Если бросить общий взгляд на стихотворные произведения Ломоносова 1751–1761 годов, то итоговая картина получится не совсем утешительная в том смысле, что обещанный поэтический эквивалент «единодушного легиона доводов» в них как-то не очень просматривается. Действительно: в торжественных одах свое понимание нравственно-политической истины ему приходилось приписывать, едва ли не навязывать Елизавете; поэма «Петр Великий» осталась незавершенной, а разница между портретом и моделью даже в написанных двух песнях очевидна. В общем, поэтическим доводам Ломоносова недостает именно единодушия. А ведь именно единодушие-то и было здесь обещано.
Однако ж мы до сих пор не рассматривали одного великого поэтического создания Ломоносова. Впрочем, оно было упомянуто — там, где шел разговор о мозаичных работах Ломоносова и вообще о его исследованиях, связанных со стеклом. Это произведение, написанное в 1752 году, интересно тем, что в нем Ломоносов дал позитивное художественное воплощение своего нравственного идеала, поставил в полный рост вопрос о духовной свободе и путях ее достижения (среди которых самым верным указан путь познания), а «знатных господ» (И. И. Шувалова) и «каких других земных владетелей» (Елизавету) оттеснил на периферию всего произведения, правда, со всевозможными поклонами и пышными обращениями к ним.

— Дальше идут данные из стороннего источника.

theorem State.port_pumpQueue_ne {p q : Agent} (h : q ≠ p) (l : List EntryIdx) (s : State) :
    (State.pumpQueue p l s).port q = s.port q := by
  induction l generalizing s with
  | nil => exact State.port_updPort_ne s _ h
  | cons e l ih =>
    unfold State.pumpQueue
    split
    · rw [ih, State.port_sendProbe_ne s e h]
    · exact State.port_updPort_ne s _ h

theorem State.pumpQueue_done (p : Agent) (l : List EntryIdx) (s : State) :
    ((State.pumpQueue p l s).port p).probeQueue = [] ∨ (State.pumpQueue p l s).probeCredit p = false := by
  induction l generalizing s with
  | nil => left; unfold State.pumpQueue; rw [State.port_updPort_same]
  | cons e l ih =>
    unfold State.pumpQueue
    split
    · exact ih _
    · rename_i hc
      right
      unfold State.probeCredit at hc ⊢
      rw [State.port_updPort_same]
      exact eq_false_of_ne_true hc

theorem State.port_pumpPort_ne {p q : Agent} (h : q ≠ p) (s : State) : (s.pumpPort p).port q = s.port q := by
  unfold State.pumpPort; split
  · exact State.port_pumpQueue_ne h _ _
  · rfl

theorem Pumps.pumpPort (s : State) (p : Agent) : Pumps s (s.pumpPort p) := by
  unfold State.pumpPort; split
  · rename_i hp; exact Pumps.pumpQueue _ _ _ hp
  · exact .refl s

/-- After the sends of an event what can be sent has been sent (R72). -/
theorem State.pumped_pump (s : State) : s.pump.pumped := by
  intro p hm hq
  unfold State.pump at hm hq ⊢
  have hp : p ∈ allAgents := List.mem_finRange p
  have hn : allAgents.Nodup := List.nodup_finRange 8
  revert hm hq hp hn
  generalize allAgents = l
  induction l generalizing s with
  | nil => intro _ _ hp; cases hp
  | cons a l ih =>
    rw [List.foldl_cons]
    intro hm hq hp hn
    obtain ⟨ha, hn⟩ := List.nodup_cons.mp hn
    rcases List.mem_cons.mp hp with rfl | hp
    · have frame : ∀ (l : List Agent) (t : State), p ∉ l → (l.foldl State.pumpPort t).port p = t.port p
          ∧ (l.foldl State.pumpPort t).cfg = t.cfg := by
        intro l
        induction l with
        | nil => exact fun _ _ => ⟨rfl, rfl⟩
        | cons b l ih2 =>
          intro t ht
          rw [List.mem_cons, not_or] at ht
          obtain ⟨i1, i2⟩ := ih2 (t.pumpPort b) ht.2
          rw [List.foldl_cons]
          exact ⟨i1.trans (State.port_pumpPort_ne ht.1 t), i2.trans (Pumps.pumpPort t b).settles.cfg⟩
      obtain ⟨f1, f2⟩ := frame l (s.pumpPort p) ha
      have hm' : s.member p = true := by
        rw [← member_of_still ((Pumps.pumpPort s p).port p)]
        unfold State.member at hm ⊢; rw [← f1]; exact hm
      rw [f1] at hq
      have hd := State.pumpQueue_done p (s.port p).probeQueue s
      have he : s.pumpPort p = State.pumpQueue p (s.port p).probeQueue s := by unfold State.pumpPort; rw [if_pos hm']
      unfold State.probeCredit
      rw [f1, f2]
      rw [he] at hq ⊢
      exact hd.resolve_left hq
    · exact ih _ hm hq hp hn

theorem State.pumped_settleRun (s : State) : s.settleRun.pumped := by
  unfold State.settleRun
  generalize (State.takeLeaves s.intake.length s).sendLeaveDone.enterWalk = b
  have h := State.pumped_pump b
  generalize b.pump = c at h
  exact State.pumped_congr (s := c) (fun _ => rfl) rfl h

/-- Every event that ends as an event does ends calm (R72, R112, R124, R127). -/
theorem State.calm_finish (s : State) : s.finish.calm := by
  have u := State.unreported_takeReports s.settle
  simp only [State.unreported, Prod.mk.injEq] at u
  obtain ⟨⟨_, _, _, _, u5, u6, u7, u8, u9⟩, u10, _, _, u13, _, _, _, _, _⟩ := u
  intro hr
  have hp : s.part = .run := by
    rcases (Finishes.finish s).part with h | h
    · rw [← h]; exact hr
    · rw [h] at hr; cases hr
  have hs : s.settle = s.settleRun := by unfold State.settle; rw [hp]
  have h := State.calm_of_eq (s := s.settleRun) (t := s.finish) (by rw [← hs]; exact u10) (by rw [← hs]; exact u8)
    (by rw [← hs]; exact u13) (by rw [← hs]; exact u6) (by rw [← hs]; exact u7) (by rw [← hs]; exact u9)
    (CalmRun.settleRun s)
  have hq : s.settleRun.pumped := State.pumped_settleRun s
  refine ⟨State.pumped_congr (s := s.settleRun) (t := State.takeReports s.settle) (fun p => ?_) ?_ hq, h.head, h.done,
    h.walk⟩
  · exact congrArg (fun x : Vector Port 8 => x.get p) (u9.trans (congrArg State.ports hs))
  · exact congrArg Settings.probeCredits (u5.trans (congrArg State.cfg hs))

/-- Calmness is a matter of the intake queue, the pause flag, the leave walker, the entries, the pool, PROBE_CREDITS and
the ports' states, probe queues and sends. -/
theorem State.calm_congr {s t : State} (hp : t.part = s.part) (hi : t.intake = s.intake) (hz : t.pause = s.pause)
    (hl : t.leave = s.leave) (ht : t.tt = s.tt) (hw : t.pool = s.pool)
    (hc : t.cfg.probeCredits = s.cfg.probeCredits) (hs : ∀ p, (t.port p).state = (s.port p).state
      ∧ (t.port p).probeQueue = (s.port p).probeQueue ∧ (t.port p).sends = (s.port p).sends) (h : s.calm) :
    t.calm := by
  intro hr
  obtain ⟨h0, h1, h2, h3⟩ := h (hp ▸ hr)
  have he : ∀ e, t.entry e = s.entry e := fun e => by unfold State.entry; rw [ht]
  refine ⟨fun p hm hq => ?_, by rw [hi, hz]; exact h1, fun p h' => ?_, fun p ho hn hd => ?_⟩
  · obtain ⟨s1, s2, s3⟩ := hs p
    have := h0 p (by unfold State.member at hm ⊢; rw [← s1]; exact hm) (by rw [← s2]; exact hq)
    unfold State.probeCredit at this ⊢
    rw [s3, hc]; exact this
  · rw [hl] at h'
    have := h2 p h'
    unfold State.leaveDoneReady at this ⊢
    rw [hl, hi, State.selectedWaiters_congr hw (fun e => by rw [he])]
    simp only [he]
    exact this
  · rw [hl] at ho hn
    rw [(hs p).1] at hd
    rw [State.hasTransaction_congr (s := s) (fun e => by rw [he]) (fun e => by rw [he])]
    exact h3 p ho hn hd

/-! ### Ports that come up (R106) -/

/-- What entering ACTIVE writes to the port. -/
def Port.raised (q : Port) : Port :=
  { q with state := .active, credits := q.reqCredits, tags := 0, probeQueue := [], sends := [] }

theorem State.port_activate (s : State) (p q : Agent) :
    (s.activate p).port q = if q = p then (s.port p).raised else s.port q :=
  (show (s.activate p).port q = (s.updPort p Port.raised).port q from rfl).trans (State.port_updPort s p q _)

theorem State.trainUp_run (s : State) (p : Agent) (hr : s.part = .run) :
    s.trainUp p = if (s.port p).state = .training then s.activate p else s := by
  unfold State.trainUp; simp [hr]

theorem State.trainUp_other (s : State) (p : Agent) (hr : s.part ≠ .run) : s.trainUp p = s := by
  unfold State.trainUp; rw [if_neg]; rintro ⟨h, _⟩; exact hr h

/-! ### A port outside the domain -/

/-- Port `p` is outside the domain, owes no request and is not served by the leave walker. -/
structure Apart (p : Agent) (s : State) : Prop where
  member : s.member p = false
  intake : ∀ r ∈ s.intake, r.port ≠ p
  walker : s.leave.port ≠ some p

/-- `t` leaves port `p` as it was, and apart. -/
def LeavesApart (p : Agent) (s t : State) : Prop := Apart p s → t.port p = s.port p ∧ Apart p t

theorem LeavesApart.trans {p : Agent} {s t u : State} (h : LeavesApart p s t) (g : LeavesApart p t u) :
    LeavesApart p s u := fun a => by
  obtain ⟨h1, h2⟩ := h a
  obtain ⟨g1, g2⟩ := g h2
  exact ⟨g1.trans h1, g2⟩

theorem Apart.of_port {p : Agent} {s t : State} (h : Apart p s) (hp : t.port p = s.port p)
    (hi : ∀ r ∈ t.intake, r ∈ s.intake) (hw : t.leave.port ≠ some p) : t.port p = s.port p ∧ Apart p t :=
  ⟨hp, by unfold State.member; rw [hp]; exact h.member, fun r hr => h.intake r (hi r hr), hw⟩

theorem LeavesApart.pumps {p : Agent} {s t : State} (h : Pumps s t) : LeavesApart p s t := fun a =>
  a.of_port (h.outside p a.member) (by rw [h.intake]; exact fun _ => id) (by rw [h.leave]; exact a.walker)

theorem LeavesApart.reply {p q : Agent} (s : State) (tag : ReqTag) (m : OutMsg) (hq : q ≠ p) :
    LeavesApart p s (s.reply q tag m) := fun a => by
  refine a.of_port ?_ ?_ ?_
  · unfold State.reply
    rw [State.port_updPort_ne _ _ (Ne.symm hq)]
    unfold State.send; split <;> rfl
  · unfold State.reply State.send; split <;> exact fun _ => id
  · unfold State.reply State.send; split <;> exact a.walker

Итак, вернемся к той поре, когда Ломоносов только начинал свою серию из 4000 опытов по получению цветного стекла, когда в послании к Шувалову признавался:
Меж стен и при огне лишь только обращаюсь:
Отрада вся, когда о лете я пишу;
О лете я пишу, а им не наслаждаюсь
И радости в одном мечтании ищу.
Давайте поразмыслим. О чем, кроме усталости, мог думать он, глядя на огонь, «меж стен» своей маленькой лаборатории? Какие мысли, сопоставления, догадки высвечивало пламя стекловаренной печи, в его бездонной памяти, в заповедных глубинах его духа, не знающего покоя? Огонь на его глазах творил чудеса: твердые тела становились жидкими, выделяя в пространство толику своего вещества, вбирая в себя элементы веществ чуждых и составляя в итоге новое материальное единство, качественно отличное от исходных частей. Но, пожалуй, не этому удивлялся Ломоносов, уже открывший «всеобщий закон природы» (хотя непосредственность, способность удивляться никогда не покидала его). Да, чудо заключалось не в том, что соединения кремния вкупе с соединениями золота, пройдя через горнило, становились огненно-красными рубинами. Истинное удивление вызывало другое. Ведь не только же вещество плавилось в топке! Живая и беспокойная мысль тоже вошла в сплав его необходимым ингредиентом: она дозировала вещество, она определяла температуры, она с самого начала направляла весь процесс. Прежде чем расплавиться в печи, вещество расплавилось в мысли. Линзы, отшлифованные из стекла, изготовленного самим его создателем, и составленные в порядке, продуманном им самим, позволяли исследовать мельчайшие предметы (микроскоп), преодолевать мировое пространство (телескоп), видеть в темноте (его знаменитая «ночезрительная труба»). Ломоносов убеждался, что мысль, в буквальном смысле слова, переплавившись в огне и приняв материальное обличив, становилась условием зарождения новых идей уже в других областях знания. Оптика через посредство химии органично входила в биологию, астрономию... Мысль человеческая постоянно материализуется. Вещи, созданные человеком, необходимо вбирают в себя духовное качество. В природе огонь соединяет, разлагает и вновь соединяет материю; в человеческом мире — мысль.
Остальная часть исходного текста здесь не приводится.